Un labirinto di morti sospette si intreccia alla sparizione di un prezioso dipinto, nei giorni in cui la Repubblica sociale italiana vede consumarsi gli ultimi sussulti del nazifascismo.
    Sulle rive del Garda, nell'autunno di nebbie e violenza del 1944, torna in azione il colonnello Martin Bora, l'ufficiale-detective creato da Ben Pastor, scrittrice nata in Italia ma naturalizzata americana che ha aperto una nuova via al mystery storico, coniugando la minuziosa documentazione a un coinvolgente approfondimento psicologico di personaggi e contesti del passato.
    Questa è la dodicesima avventura dell'aristocratico militare della Wehrmacht, lacerato tra il giuramento di fedeltà alla patria e gli orrori di un regime da cui si è progressivamente isolato, tanto da finire nella lista nera di Ss e Gestapo. Bora viene inviato nella zona di Salò per investigare sul furto di un quadro di rara sensualità, una Venere di Tiziano, ma la sua attenzione viene ben presto attirata da un suicidio con molti dubbi cui seguiranno altri casi analoghi. Si profila l'ombra di un serial killer, mentre l'ufficiale deve fronteggiare nemici palesi e occulti. Le forze armate repubblichine e quelle tedesche non nascondono la reciproca insofferenza, in una danza macabra sempre più sospesa sull'orlo dell'abisso.
    La Venere di Salò è probabilmente, insieme a Kaputt Mundi, il romanzo più suggestivo della serie. Lo scenario è il crepuscolare, decadente mondo della Repubblica di Salò, dove "il potere e i suoi simboli roteavano lenti, come schiuma che si avvicina allo scarico prima di cadervi dentro". L'intero romanzo è pervaso da un senso di fine imminente, come nella scena delle celebrazioni a Milano per l'anniversario della marcia su Roma: "Una resurrezione spastica di terminazioni nervose, nient'altro.
    Vecchie canzoni, vecchie grida e l'inutile rimbombo degli stivali. Eppure tutto aveva un che di coraggiosamente, eroicamente folle".
    Martin Bora si muove sul filo del rasoio, in un mondo allo sbando dove i piccoli gesti di umanità sono un'ancora di salvezza.
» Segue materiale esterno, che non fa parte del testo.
-- ==== Sys2Proof/Safety.lean ====
section
/-! DEFINITION. What counts as a safe run: faulted, parked and well-ended states (70_reset_and_hazards.md R256), the
invariant of the machine, and the words in which frames are stated. -/

namespace Sys2Proof

/-- The byte power-on puts at an address below 0x200: the font, or zero (20_memory.md R51). -/
def Params.lowByte (p : Params) (a : Nat) : Byte :=
  if Config.fontBase ≤ a then (p.font[a - Config.fontBase]?).getD 0 else 0

end Sys2Proof

namespace Sys2Proof.Machine

/-- *Faulted*: `halted = 1` (70_reset_and_hazards.md R256). -/
def State.faulted (s : State) : Bool := s.halted

/-- *Parked*: not halted, `pc ≤ 0xFFE`, and the word at `pc` is `0x1000 | pc`, a jump to itself
(70_reset_and_hazards.md R256). -/
def State.parked (s : State) : Bool :=
  !s.halted && decide (s.pc.toNat ≤ 0xFFE) && (fetchWord s == some (0x1000#16 ||| s.pc))

/-- A run ends when it reaches a faulted or a parked state (70_reset_and_hazards.md R256). -/
def State.ended (s : State) : Bool := s.faulted || s.parked

/-- A program ends well: parked with `fault` empty (70_reset_and_hazards.md R256). -/
def State.endedWell (s : State) : Bool := s.parked && s.fault.isNone

/-- The invariant of an instance: true when it is constructed, kept by every cycle and every host transaction. -/
structure State.Inv (s : State) : Prop where
  /-- The parameters are legal (00_scope.md R6). -/
  params_ok : s.params.wellFormed = true
  /-- Memory is in canonical form (log 16). -/
  mem_wf : s.mem.wf = true
  /-- The reserved range and the font are as at power-on (20_memory.md R53). -/
  low_memory : ∀ a, a < Config.romBase → s.mem.read a = s.params.lowByte a
  /-- The display is in canonical form, every cell on it (10_state.md R29). -/
  disp_wf : Display.wf s.params s.disp = true
  /-- The stack holds at most `STACK_DEPTH` entries (10_state.md R27). -/
  stack_bound : s.stack.length ≤ s.params.stackDepth
  /-- Every return address is at most 0x1000 (42_control_flow.md R122). -/
  stack_addrs : ∀ a ∈ s.stack, a.toNat ≤ 0x1000
  /-- `pc` is below 0x1100 (10_state.md R26). -/
  pc_bound : s.pc.toNat < 0x1100
  /-- `0 ≤ timerAcc < TIMER_TICK` (60_exceptions.md R222). -/
  timer_acc : 0 ≤ s.timerAcc ∧ s.timerAcc < s.params.timerTick
  /-- `0 ≤ cycleAcc < spc` (60_exceptions.md R223). -/
  cycle_acc : 0 ≤ s.cycleAcc ∧ s.cycleAcc < s.spc
  /-- `halted` is set exactly when `fault` holds a record (10_state.md R32). -/
  halted_fault : s.halted = s.fault.isSome
  /-- The record in `fault` is not a logged fault (60_exceptions.md R210, R212). -/
  fault_kind : ∀ r ∈ s.fault, r.kind ≠ .dispatch
  /-- The records in `log` are DispatchFaults (10_state.md R32). -/
  log_kind : ∀ r ∈ s.log, r.kind = .dispatch

/-- Every variable register outside `ds` reads as before. -/
def sameRegsExcept (ds : List Nibble) (s t : State) : Prop := ∀ r, r ∉ ds → t.readV r = s.readV r

/-- Every byte of memory reads as before. -/
def sameMemory (s t : State) : Prop := ∀ a, t.mem.read a = s.mem.read a

/-- Every byte of memory outside `n` bytes from `a` reads as before. -/
def sameMemoryOutside (a n : Nat) (s t : State) : Prop := ∀ b, b < a ∨ a + n ≤ b → t.mem.read b = s.mem.read b

/-- No part of the state changed but the variable registers in `ds`. -/
def onlyRegs (ds : List Nibble) (s t : State) : Prop :=
  sameRegsExcept ds s t ∧ sameMemory s t ∧ t = { s with V := t.V }

/-- No part of the state changed but `pc`. -/
def onlyPc (s t : State) : Prop := sameRegsExcept [] s t ∧ sameMemory s t ∧ t = { s with pc := t.pc }

/-- No part of the state changed but I. -/
def onlyI (s t : State) : Prop := sameRegsExcept [] s t ∧ sameMemory s t ∧ t = { s with I := t.I }

/-- The words of a row of the opcode map decode to `f` of the word (30_encoding.md R79). -/
def decodesRow (mask key : Word) (f : Word → Instr) : Prop :=
  ∀ w : Word, w &&& mask = key → decodeWord w = .ok (f w)

/-- Bit `7 - c` of sprite row `r`: the pixel in row `r`, column `c` is on (41_display.md R101). -/
def State.spriteBit (s : State) (r c : Nat) : Bool := (s.mem.read (s.I.toNat + r)).getLsbD (7 - c)

/-- The unwrapped position of the pixel in row `r`, column `c` of a draw is on the display (41_display.md R101). -/
def State.pixelOnDisplay (s : State) (x y : Nibble) (r c : Nat) : Prop :=
  s.originX x + c < s.params.width ∧ s.originY y + r < s.params.height

/-- The pixel in row `r`, column `c` of a draw lands on the cell in column `cx`, row `cy`: at its unwrapped position,
or wrapped under `DRAW_EDGE = WRAP` (41_display.md R101, R102). -/
def State.pixelLandsOn (s : State) (x y : Nibble) (r c cx cy : Nat) : Prop :=
  match s.params.drawEdge with
  | .wrap => cx = (s.originX x + c) % s.params.width ∧ cy = (s.originY y + r) % s.params.height
  | .fault => cx = s.originX x + c ∧ cy = s.originY y + r
  | .clip => cx = s.originX x + c ∧ cy = s.originY y + r

/-- Some set pixel of an `n`-row draw lands on the cell in column `cx`, row `cy` (41_display.md R101). -/
def State.drawHits (s : State) (x y n : Nibble) (cx cy : Nat) : Prop :=
  ∃ r c, r < n.val ∧ c < 8 ∧ s.spriteBit r c = true ∧ s.pixelLandsOn x y r c cx cy

/-- The draw's sprite lies in the array: no byte is read when N = 0 (41_display.md R101). -/
def State.spriteInMemory (s : State) (n : Nibble) : Prop := n.val = 0 ∨ s.I.toNat + n.val - 1 ≤ 0xFFF

/-- `Update` called once for each time, in order (60_exceptions.md R223). -/
def updateAll : List Rat → State → Result
  | [], s => .next s
  | d :: ds, s =>
    match s.update d with
    | .next t => updateAll ds t
    | .fault r => .fault r
    | .refused r => .refused r

/-- One `Update` of `dt` that lowers the timers by `ticks`, runs exactly `n` cycles and ends in `t`
(60_exceptions.md R221). The accumulators of `t` hold what `ticks` periods and `n` cycles leave, so they fix both
numbers. -/
def State.updateRuns (s : State) (dt : Rat) (ticks n : Nat) (t : State) : Prop :=
  s.update dt = .next t ∧
  ∃ u, runCycles n { s with
      DT := timerMinus s.DT ticks
      ST := timerMinus s.ST ticks
      timerAcc := s.timerAcc + dt - (ticks : Rat) * s.params.timerTick
      cycleAcc := s.cycleAcc + dt } = .next u ∧
    t = { u with cycleAcc := s.cycleAcc + dt - (n : Rat) * s.spc }

/-- A sequence of `Update` calls, one for each time, that in total lower the timers by `ticks` and run `n` cycles
(60_exceptions.md R223). -/
def updatesRun : List Rat → State → Nat → Nat → State → Prop
  | [], s, ticks, n, t => ticks = 0 ∧ n = 0 ∧ t = s
  | d :: ds, s, ticks, n, t =>
    ∃ k₁ n₁ k₂ n₂ u, s.updateRuns d k₁ n₁ u ∧ updatesRun ds u k₂ n₂ t ∧ ticks = k₁ + k₂ ∧ n = n₁ + n₂

end Sys2Proof.Machine
end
Incontra personaggi della storia, dal maresciallo Graziani ai famigerati Priebke e Kappler, e si trattiene in colte conversazioni con il saggio antiquario ebreo Conforti, rassegnato al suo destino tanto da rifiutare l'offerta di una via di fuga. Vere coprotagoniste del libro sono la Venere di Tiziano e il suo riflesso in carne e ossa, la seducente Annie Tedesco, figlia del proprietario del quadro rubato. Per l'ufficiale, reduce dalla traumatica fine del suo matrimonio, l'enigmatica italiana diviene ossessione e rifugio, come le emozioni suscitate dal dipinto: "Sembrava perdere corporeità nella penombra... il suo pallore e i capelli bruni la assimilavano a un simulacro di notte e avorio". Intanto i nemici di Martin si preparano a stringergli il cappio al collo, raccogliendo prove schiaccianti sulla sua infedeltà al nazismo, mentre l'ufficiale finisce anche nel mirino dei partigiani. Il lago di Garda e le sue nebbie sono fitti di pericoli, ma Bora non tenta in alcun modo di evitarli: "Le cose che il tedesco temeva erano quelle verso cui andava sempre". Il colto, malinconico, inquieto eroe della scrittrice dovrà smascherare il colpevole e provare a sfuggire al plotone di esecuzione, in un finale difficile da dimenticare.